5. Regulatory Landscape and Future Directions

5.1. FDA Designations

Paxalisib has received multiple special designations from the U.S. Food and Drug Administration (FDA), acknowledging its potential to address unmet medical needs in serious and rare oncological conditions. These designations are intended to facilitate and expedite the development and review process.

• Orphan Drug Designation (ODD):
• Glioblastoma: Granted in February 2018.[6]
• Diffuse Intrinsic Pontine Glioma (DIPG): Granted in August 2020.[6]
• Atypical Teratoid / Rhabdoid Tumours (AT/RT): Granted in July 2022.[6]
• Fast Track Designation (FTD):
• Glioblastoma (for patients with unmethylated MGMT promoter status, following radiation plus temozolomide therapy): Granted in August 2020.[6]
• Solid tumor brain metastases harboring PI3K pathway mutations (in combination with radiation therapy): Granted in July 2023.[6]
• Rare Pediatric Disease Designation (RPDD):
• Diffuse Intrinsic Pontine Glioma (DIPG): Granted in August 2020.[6]
• Atypical Teratoid / Rhabdoid Tumours (AT/RT): Granted in June 2022.[6]

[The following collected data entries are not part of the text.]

/-! ### Images (R158) -/

/-- The size of an image's level: width, height, and slices of a 3D image. -/
def levelSize (d : List Byte) (l : Nat) : Nat × Nat × Nat :=
  (max 1 ((u16 d 6 + 1) / 2 ^ l), if u8 d 1 = 0 then 1 else max 1 ((u16 d 24 + 1) / 2 ^ l),
    if u8 d 1 = 2 then max 1 ((u16 d 26 + 1) / 2 ^ l) else 1)

/-- The bytes per pixel of an image's format. -/
def imageBytes (d : List Byte) : Nat := max (colourBytes (u16 d 4)) (depthBytes (u16 d 4))

/-- The bytes of an image's level. -/
def levelBytes (d : List Byte) (l : Nat) : Nat :=
  let z := levelSize d l
  planeBytes (imageBytes d) z.1 z.2.1 (bit (u8 d 3) 0 == 1) * z.2.2

/-- Where a level starts: levels stand one after the other, each on a 4 KiB boundary. -/
def levelStart (d : List Byte) : Nat → Nat
  | 0 => 0
  | l + 1 => levelStart d l + ceilDiv (levelBytes d l) 4096 * 4096

/-- Layers follow at the level sum rounded up to 64 KiB. -/
def layerStride (d : List Byte) : Nat := ceilDiv (levelStart d (u8 d 2)) 65536 * 65536

/-- The plane of one level and layer; a slice of a 3D image is its layer. -/
def imageSurface (d : List Byte) (level layer : Nat) : Surface :=
  let z := levelSize d level
  let tiled := bit (u8 d 3) 0 == 1
  let one := planeBytes (imageBytes d) z.1 z.2.1 tiled
  let at_ := levelStart d level + (if u8 d 1 = 2 then layer * one else layer * layerStride d)
  { base := u64 d 8 + at_, meta_ := u64 d 16 + at_ / 512, bytes := imageBytes d, w := z.1, h := z.2.1, samples := 1, tiled := tiled,
    compressed := bit (u8 d 3) 1 == 1 && compressible (u16 d 4) }

/-! ### Shaders (R152, R153, R171) -/

/-- The result of an atomic of n bits on the old value. -/
def atomicResult (op : AtomicOp) (n old value compare : Nat) : Nat :=
  match op with
  | .add => (old + value) % 2 ^ n
  | .sub => (old + 2 ^ n - value % 2 ^ n) % 2 ^ n
  | .and_ => (BitVec.ofNat 64 old &&& BitVec.ofNat 64 value).toNat
  | .or_ => (BitVec.ofNat 64 old ||| BitVec.ofNat 64 value).toNat % 2 ^ n
  | .xor_ => (BitVec.ofNat 64 old ^^^ BitVec.ofNat 64 value).toNat % 2 ^ n
  | .minU => min old (value % 2 ^ n)
  | .maxU => max old (value % 2 ^ n)
  | .minS => if signed n old ≤ signed n value then old else value % 2 ^ n
  | .maxS => if signed n value ≤ signed n old then old else value % 2 ^ n
  | .exchange => value % 2 ^ n
  | .compareExchange => if old = compare % 2 ^ n then value % 2 ^ n else old

/-- Accesses of shaders in progress: the stores made, the bytes that each invocation has itself written (R152), what loads and
atomics returned, and the state. -/
structure Shading where
  stores : List Store
  own : List (Nat × Nat)
  got : List (List Byte)
  s : State
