/-! ### Freeze, destroy, fault -/

/-- R298: an instance is FROZEN once every context of it is FROZEN and every channel is paused. -/
def State.frozenCheck (s : State) (i : Nat) : State :=
  if s.instState i = 2 ∧ (s.ctxsOf i).all (fun c => s.ctxState c == ctxFrozen) ∧
      ((List.range 256).filter (fun c => s.dmaHolder c == i)).all (fun c => s.chState c == chPaused) then
    ((s.fset F.VIR_INST_STATE.state 3 i).fset F.INST_STATUS.state 3 i).raise 266
  else s

/-- The check for the owner of a context, when it is an instance. -/
def State.frozenCheckOwner (s : State) (owner : Nat) : State := if 1 ≤ owner ∧ owner < 64 then s.frozenCheck owner else s

/-- R172: a context is stopped and saved; `head` stays on a waiting packet. -/
def State.ctxStopFrozen (s : State) (c : Nat) : PacketEffect :=
  let s := s.setCtx c { s.ctx c with wait := none, freeze := false, wantsPass := false }
  let r := s.saveArea c
  let s := r.2.dropCores c
  let s := ((s.fflag F.CTX_STATE.saved ((s.ctx c).pass.isSome) c).setCtxState c ctxFrozen).raise 140
  (r.1, (s.frozenCheckOwner (s.ctxOwner c)).schedule)

/-- R172: the slot and the bins are free again. -/
def State.ctxRelease (s : State) (c : Nat) : State :=
  let owner := s.ctxOwner c
  let s := ((s.freeBins c).dropCores c).setCtx c CtxState.initial
  let s := ((s.put .CTX_STATE 0 c).fset F.CTX_CFG.owner 0 c).fset F.CTX_CFG.queue 0 c
  let s := ((s.put .CTX_HEAD 0 c).put .CTX_TAIL 0 c).setCtxState c ctxFree
  (s.frozenCheckOwner owner).schedule

/-- R172: `destroy`. -/
def State.ctxDestroyOp (s : State) (c : Nat) : State :=
  if s.ctxState c = ctxFree then s
  else if s.ctxState c = ctxHung then s.fset F.CTX_STATE.destroy_pending 1 c
  else if s.ctxState c = ctxRunning then s.setCtx c { s.ctx c with destroy := true, preempt := true }
  else s.ctxRelease c

/-- R172: `freeze`. A context without cores is at a boundary and stops at once; one that runs, at its next preemption
point. -/
def State.ctxFreezeOp (s : State) (c : Nat) : PacketEffect :=
  if s.ctxState c = ctxRunning ∨ s.ctxState c = ctxHung then
    noStore (s.setCtx c { s.ctx c with freeze := true, preempt := (s.ctx c).preempt || s.ctxState c == ctxRunning })
  else if s.ctxState c = ctxIdle ∨ s.ctxState c = ctxReady ∨ s.ctxState c = ctxWaiting then s.ctxStopFrozen c
  else noStore s

/-- R171: the context is FAULTED with a code, an address and a ring offset. -/
def State.ctxFaultAt (s : State) (c code addr offset : Nat) : State :=
  let s := (s.fset F.CTX_STATE.fault code c).put64 .CTX_FAULT_ADDR_LO .CTX_FAULT_ADDR_HI (BitVec.ofNat 64 addr) c
  let s := (s.put .CTX_FAULT_OFFSET (BitVec.ofNat 32 offset) c).dropCores c
  let s := s.setCtx c { s.ctx c with wantsPass := false, wait := none }
  ((s.setCtxState c ctxFaulted).raise 137).schedule

/-- R171: a fault of the packet being executed. -/
def State.ctxFault (s : State) (c code addr : Nat) : State := s.ctxFaultAt c code addr (s.packetOffset c)

/-- PACKET. -/
def faultPacket : Nat := 1
/-- DOORBELL. -/
def faultDoorbell : Nat := 2
/-- TRANSLATION. -/
def faultTranslation : Nat := 3
/-- SHADER. -/
def faultShader : Nat := 4
/-- CALL_DEPTH. -/
def faultCallDepth : Nat := 5
/-- DESCRIPTOR. -/
def faultDescriptor : Nat := 6
/-- LAYER_PERM. -/
def faultLayerPerm : Nat := 7

/-! ### The queue (R154) -/

/-- The entries of a ring. -/
def State.ringSize (s : State) (c : Nat) : Nat := 2 ^ s.fget F.CTX_RING_SIZE.log2_dwords c

/-- The dwords from `head` to `tail`. -/
def State.ringFill (s : State) (c : Nat) : Nat :=
  (s.fget F.CTX_TAIL.index c + s.ringSize c - s.fget F.CTX_HEAD.index c) % s.ringSize c

/-- The base of a ring, without its ignored bits. -/
def State.ringBase (s : State) (c : Nat) : Nat := (s.get64 .CTX_RING_LO .CTX_RING_HI c).toNat % 2 ^ 48 / 4096 * 4096

/-- There is work to fetch: a CALL buffer, or dwords in the ring. -/
def State.ctxHasWork (s : State) (c : Nat) : Bool := !(s.ctx c).calls.isEmpty || s.ringFill c != 0

/-- The address of the next dword. -/
def State.fetchAddr (s : State) (c : Nat) : Nat :=
  match (s.ctx c).calls with
  | (a, _) :: _ => a
  | [] => s.ringBase c + 4 * s.fget F.CTX_HEAD.index c

/-- CALL buffers that are done return. -/
def popCalls : List (Nat × Nat) → List (Nat × Nat)
  | (_, 0) :: t => popCalls t
  | l => l

/-- Fetch moves past n dwords. A CALL buffer that is used up stays until the packet at its end has executed. -/
def State.ctxPast (s : State) (c n : Nat) : State :=
  match (s.ctx c).calls with
  | (a, r) :: t => s.setCtx c { s.ctx c with calls := (a + 4 * n, r - n) :: t }
  | [] => s.fset F.CTX_HEAD.index ((s.fget F.CTX_HEAD.index c + n) % s.ringSize c) c

/-- CALL buffers that are used up return. -/
def State.ctxReturn (s : State) (c : Nat) : State := s.setCtx c { s.ctx c with calls := popCalls (s.ctx c).calls }

/-- R171, R172: at a boundary of its work a context gives its cores back; what was pending for it comes first. -/
def State.ctxBoundary (s : State) (c next : Nat) : PacketEffect :=
  match (s.ctx c).pendFault with
  | some f => noStore (s.ctxFaultAt c f.1 f.2.1 f.2.2)
  | none =>
    if (s.ctx c).destroy || s.flag F.CTX_STATE.destroy_pending c then noStore (s.ctxRelease c)
    else if (s.ctx c).freeze then s.ctxStopFrozen c
    else noStore ((s.dropCores c).setCtxState c next).schedule

/-- A context without work is IDLE and holds no cores. -/
def State.ctxSettle (s : State) (c : Nat) : PacketEffect := if s.ctxHasWork c then noStore s else s.ctxBoundary c ctxIdle

/-- A packet of n dwords is done. -/
def State.ctxAdvance (s : State) (c n : Nat) : PacketEffect := ((s.ctxPast c n).ctxReturn c).ctxSettle c

/-! ### Packets (R154 to R156) -/

/-- The context is inside a pass. -/
def State.inPass (s : State) (c : Nat) : Bool := (s.ctx c).pass.isSome

/-- The opcode of a header dword. -/
def packetOp (h : W32) : Nat := h.toNat % 256
/-- Its body length. -/
def packetLength (h : W32) : Nat := h.toNat / 256 % 2 ^ 14
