-- ==== Sys2Proof/Machine/Picture.lean ====
section
/-! DEFINITION. The picture that CMP composes (R181 to R201): fetching the samples of a line, decoding, scaling, warp and blending
of its layers, and dithering. A line is composed when it is due, from memory as it is then (R194; log entry 38). -/

namespace Sys2Proof.Machine

/-- A pixel of a layer: its alpha, and R, G, B encoded at 14 bits (R186). -/
structure Px where
  a : Rat
  r : Nat
  g : Nat
  b : Nat
  deriving DecidableEq, Repr

/-- A transparent pixel. -/
def Px.clear : Px := ⟨0, 0, 0, 0⟩

/-- A whole number for a value; between two the spec gives no rounding (log entry 124). -/
def roundOpen (v : Rat) : Int := if v.den = 1 then v.num else v.floor + (if Config.takesUpper v then 1 else 0)

/-- A 14-bit channel for a value in its units. -/
def level14 (v : Rat) : Nat := min 16383 (roundOpen v).toNat

/-- A number limited to [0, 1]. -/
def clamp01 (v : Rat) : Rat := if v < 0 then 0 else if 1 < v then 1 else v

/-! ### Formats (R183, R184, R186) -/

/-- A channel of w bits at 14 bits: its own bits stand at the top, and what fills the rest is open (log entry 125). -/
def widen (w v : Nat) : Nat := v * 2 ^ (14 - w) + Config.widenLow w v % 2 ^ (14 - w)

/-- The value of a half float, clamped to [0, 1] (R186). -/
def halfUnit (h : Nat) : Rat :=
  let e := h / 1024 % 32
  let m := h % 1024
  if e = 31 ∧ m ≠ 0 then ((Config.nanLevel h % 16384 : Nat) : Rat) / 16383
  else if 32768 ≤ h then 0
  else if 15 ≤ e then 1
  else if e = 0 then (m : Rat) / 16777216
  else ((1024 + m : Nat) : Rat) / ((2 ^ (25 - e) : Nat) : Rat)

/-- A pixel of an RGB format from its little-endian word. -/
def rgbPx (code w : Nat) : Px :=
  if code = 5 then ⟨((w / 2 ^ 24 % 256 : Nat) : Rat) / 255, widen 8 (w / 2 ^ 16 % 256), widen 8 (w / 256 % 256), widen 8 (w % 256)⟩
  else if code = 7 then
    ⟨((w / 2 ^ 30 % 4 : Nat) : Rat) / 3, widen 10 (w / 2 ^ 20 % 1024), widen 10 (w / 1024 % 1024), widen 10 (w % 1024)⟩
  else if code = 8 then ⟨1, widen 5 (w / 2048 % 32), widen 6 (w / 32 % 64), widen 5 (w % 32)⟩
  else
    let half (k : Nat) : Rat := halfUnit (w / 65536 ^ k % 65536)
    ⟨half 3, level14 (half 0 * 16383), level14 (half 1 * 16383), level14 (half 2 * 16383)⟩

/-- The luma weights of R and B: BT.601, BT.709, BT.2020 (R186). -/
def lumaWeights (matrix : Nat) : Rat × Rat :=
  if matrix = 0 then (299 / 1000, 114 / 1000) else if matrix = 1 then (2126 / 10000, 722 / 10000) else (2627 / 10000, 593 / 10000)

/-- R186: YUV of n bits to RGB, at limited or full range. -/
def yuvPx (matrix : Nat) (full : Bool) (n : Nat) (y cb cr : Rat) : Px :=
  let k := lumaWeights matrix
  let u : Rat := ((2 ^ (n - 8) : Nat) : Rat)
  let top : Rat := ((2 ^ n - 1 : Nat) : Rat)
  let luma := if full then y / top else (y - 16 * u) / (219 * u)
  let diff (c : Rat) : Rat := if full then (c - 128 * u) / top else (c - 128 * u) / (224 * u)
  let r := luma + 2 * (1 - k.1) * diff cr
  let b := luma + 2 * (1 - k.2) * diff cb
  let g := (luma - k.1 * r - k.2 * b) / (1 - k.1 - k.2)
  ⟨1, level14 (clamp01 r * 16383), level14 (clamp01 g * 16383), level14 (clamp01 b * 16383)⟩

/-! ### The samples of a source pixel (R174, R175, R184) -/

/-- One sample in memory: its address and bytes, and of a compressed surface the address of the metadata byte and the number
of the unit. -/
structure Sample where
  addr : Nat
  n : Nat
  unit : Option (Nat × Nat)
  deriving DecidableEq, Repr

/-- Bytes per pixel of an RGB format. -/
def rgbBytes (code : Nat) : Nat := if code = 8 then 2 else if code = 11 then 8 else 4

/-- The width of the source as it lies in memory, the crop origin included (log entry 126). -/
def LayerSet.planeW (v : LayerSet) : Nat := LayerSet.cropX v + LayerSet.srcW v
/-- Its height. -/
def LayerSet.planeH (v : LayerSet) : Nat := LayerSet.cropY v + LayerSet.srcH v
/-- LAYER_FMT.tiled. -/
def LayerSet.tiled (v : LayerSet) : Bool := (LayerSet.word v 1).getLsbD 11
/-- The surface is stored compressed: R175 compresses tiled surfaces of 4 and 8 bytes only. -/
def LayerSet.compressed (v : LayerSet) : Bool :=
  (LayerSet.word v 1).getLsbD 12 && LayerSet.tiled v && decide (4 ≤ rgbBytes (LayerSet.format v))
/-- LAYER_META_OFF. -/
def LayerSet.metaOff (v : LayerSet) : Nat := (LayerSet.word v 10).toNat

/-- The sample of an RGB pixel. -/
def LayerSet.rgbSample (v : LayerSet) (base x y : Nat) : Sample :=
  let b := rgbBytes (LayerSet.format v)
  let o := if LayerSet.tiled v then pixelOffset b (LayerSet.planeW v) true x y else y * LayerSet.pitch v 0 + x * b
  ⟨base + o, b, if LayerSet.compressed v then some (base + LayerSet.metaOff v + o / 512, o / 256) else none⟩

/-- Bytes of a YUV sample. -/
def yuvBytes (code : Nat) : Nat := if code = 194 ∨ code = 196 then 2 else 1

/-- The sample of chroma component k (0 Cb, 1 Cr) at a column and row of its plane. -/
def LayerSet.chromaSample (v : LayerSet) (base k col row : Nat) : Sample :=
  let c := LayerSet.format v
  let n := yuvBytes c
  if morePlanes c = 2 then ⟨base + LayerSet.planeOff v (1 + k) + row * LayerSet.pitch v 1 + col, 1, none⟩
  else
    let at_ := if c = 193 then 1 - k else k
    ⟨base + LayerSet.planeOff v 1 + row * LayerSet.pitch v 1 + (2 * col + at_) * n, n, none⟩

/-- The chroma columns around a luma column: chroma is co-sited with the even ones. -/
def LayerSet.chromaCols (v : LayerSet) (x : Nat) : List Nat :=
  if LayerSet.format v = 198 then [x]
  else if x % 2 = 0 then [x / 2]
  else [x / 2, min (x / 2 + 1) (ceilDiv (LayerSet.planeW v) 2 - 1)]

/-- The chroma rows around a luma row: for 4:2:0 chroma is centred between two of them. -/
def LayerSet.chromaRows (v : LayerSet) (y : Nat) : List Nat :=
  if is420 (LayerSet.format v) then
    (if y % 2 = 0 then [y / 2 - 1, y / 2] else [y / 2, min (y / 2 + 1) (ceilDiv (LayerSet.planeH v) 2 - 1)])
  else [y]

/-- The samples of chroma component k for a luma pixel. -/
def LayerSet.chromaSamples (v : LayerSet) (base k x y : Nat) : List Sample :=
  (LayerSet.chromaRows v y).flatMap (fun row => (LayerSet.chromaCols v x).map (fun col => LayerSet.chromaSample v base k col row))

/-- The samples of a source pixel: its word, or Y, those of Cb, and those of Cr. -/
def LayerSet.samples (v : LayerSet) (base x y : Nat) : List Sample :=
  if isYuv (LayerSet.format v) then
    let n := yuvBytes (LayerSet.format v)
    ⟨base + y * LayerSet.pitch v 0 + x * n, n, none⟩ ::
      (LayerSet.chromaSamples v base 0 x y ++ LayerSet.chromaSamples v base 1 x y)
  else [LayerSet.rgbSample v base x y]

/-! ### Fetching (R194, R196) -/

/-- What a line fetched: pieces of 256 bytes by their number, and none for one whose translation failed or
that got an error response (R260). -/
abbrev Pieces := List (Nat × Option (List Byte))

/-- A piece is fetched once in a line. -/
def fetchOnce (out owner : Nat) (r : Pieces × State) (k : Nat) : Pieces × State :=
  if r.1.any (fun e => e.1 == k) then r
  else
    let f := r.2.engineRead (.cmp out) owner (256 * k) 256
    ((k, if f.fault.isSome || f.failed then none else some f.bytes) :: r.1, f.s)

/-- The pieces that a sample needs. -/
def Sample.pieces (x : Sample) : List Nat := (x.unit.map (fun u => u.1 / 256)).toList ++ [x.addr / 256]

/-- The bytes of a piece. -/
def pieceAt (m : Pieces) (k : Nat) : Option (List Byte) := (m.find? (fun e => e.1 == k)).bind Prod.snd

/-- The value of a sample, its unit decompressed; none where the fetch failed. -/
def Sample.value (m : Pieces) (x : Sample) : Option Nat :=
  match x.unit with
  | none => (pieceAt m (x.addr / 256)).map (fun b => leNat b (x.addr % 256) x.n)
  | some u =>
    match pieceAt m (u.1 / 256), pieceAt m (x.addr / 256) with
    | some i, some b => some (leNat (unpackUnit (unitNibble (i.getD (u.1 % 256) 0) u.2) b) (x.addr % 256) x.n)
    | _, _ => none

/-- Every value of a list, or none. -/
def allValues : List (Option Nat) → Option (List Nat)
  | [] => some []
  | some v :: t => (allValues t).map (v :: ·)
  | none :: _ => none

/-- Chroma at a luma pixel from its samples. -/
def chromaOf (x y : Nat) (l : List Nat) : Rat :=
  match l with
  | [v] => (v : Rat)
  | _ => Config.chromaBetween (x % 2) (y % 2) l

/-- A source pixel; transparent where a fetch failed (R194). -/
def LayerSet.sourcePx (v : LayerSet) (base : Nat) (m : Pieces) (x y : Nat) : Px :=
  let c := LayerSet.format v
  match allValues ((LayerSet.samples v base x y).map (Sample.value m)) with
  | none => Px.clear
  | some [] => Px.clear
  | some (w :: t) =>
    if isYuv c then
      let n := if yuvBytes c = 2 then 10 else 8
      let l := if n = 10 then t.map (· / 64) else t
      let half := l.length / 2
      yuvPx ((LayerSet.word v 1).toNat / 256 % 4) ((LayerSet.word v 1).getLsbD 10) n
        ((if n = 10 then w / 64 else w : Nat) : Rat) (chromaOf x y (l.take half)) (chromaOf x y (l.drop half))
    else rgbPx c w

/-! ### Scaling and warp (R185, R197) -/

/-- The source pixels of a destination pixel: one, or the 8 × 4 taps of the scaler with its phases. -/
structure Taps where
  pts : List (Nat × Nat)
  phX : Nat
  phY : Nat
  scaled : Bool
  deriving DecidableEq, Repr

/-- A position on one axis: the pixel before it and the phase, in 64ths. -/
def tapPhase (p : Rat) : Int × Nat :=
  let q := p - 1 / 2
  (q.floor, ((q - (q.floor : Rat)) * 64).floor.toNat)

/-- A tap limited to the pixels lo to hi − 1. -/
def tapAt (lo hi i : Int) : Nat := (max (max lo 0) (min (hi - 1) i)).toNat

/-- The taps at a source position; beyond the crop, extended by the margin, the edge is repeated (log entry 127). -/
def LayerSet.tapsAt (v : LayerSet) (margin : Nat) (px py : Rat) : Taps :=
  let a := tapPhase px
  let b := tapPhase py
  let lx : Int := (LayerSet.cropX v : Int) - margin
  let ly : Int := (LayerSet.cropY v : Int) - margin
  let hx : Int := ((LayerSet.planeW v + margin : Nat) : Int)
  let hy : Int := ((LayerSet.planeH v + margin : Nat) : Int)
  ⟨(List.range 4).flatMap (fun (j : Nat) => (List.range 8).map (fun (i : Nat) =>
      (tapAt lx hx (a.1 - 3 + (i : Int)), tapAt ly hy (b.1 - 1 + (j : Int))))), a.2, b.2, true⟩

/-- R197: the source position of destination pixel (i, j) under a warp (dx, dy in 2^-32 pixel, θ in 2^-32 degree):
scale⁻¹(R(−θ)(q − c − (dx, dy)) + c), q the centre of the pixel. -/
def LayerSet.warpPos (v : LayerSet) (w : Int × Int × Int) (i j : Nat) : Rat × Rat :=
  let cx : Rat := (LayerSet.dstW v : Rat) / 2
  let cy : Rat := (LayerSet.dstH v : Rat) / 2
  let k : Rat × Rat := if w.2.2 = 0 then (1, 0) else Config.cosSin w.2.2
  let ux : Rat := (i : Rat) + 1 / 2 - cx - (w.1 : Rat) / 4294967296
  let uy : Rat := (j : Rat) + 1 / 2 - cy - (w.2.1 : Rat) / 4294967296
  ((k.1 * ux + k.2 * uy + cx) * (LayerSet.srcW v : Rat) / (LayerSet.dstW v : Rat) + (LayerSet.cropX v : Rat),
   (k.1 * uy - k.2 * ux + cy) * (LayerSet.srcH v : Rat) / (LayerSet.dstH v : Rat) + (LayerSet.cropY v : Rat))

The accumulation of these FDA designations across several distinct brain cancer indications highlights the significant unmet medical need in these conditions. It also reflects the FDA's acknowledgment of Paxalisib's potential to offer a meaningful therapeutic advancement. Such designations provide valuable incentives, including potential market exclusivity, tax credits, and enhanced regulatory interaction, which can be particularly beneficial for smaller biotechnology companies like Kazia Therapeutics.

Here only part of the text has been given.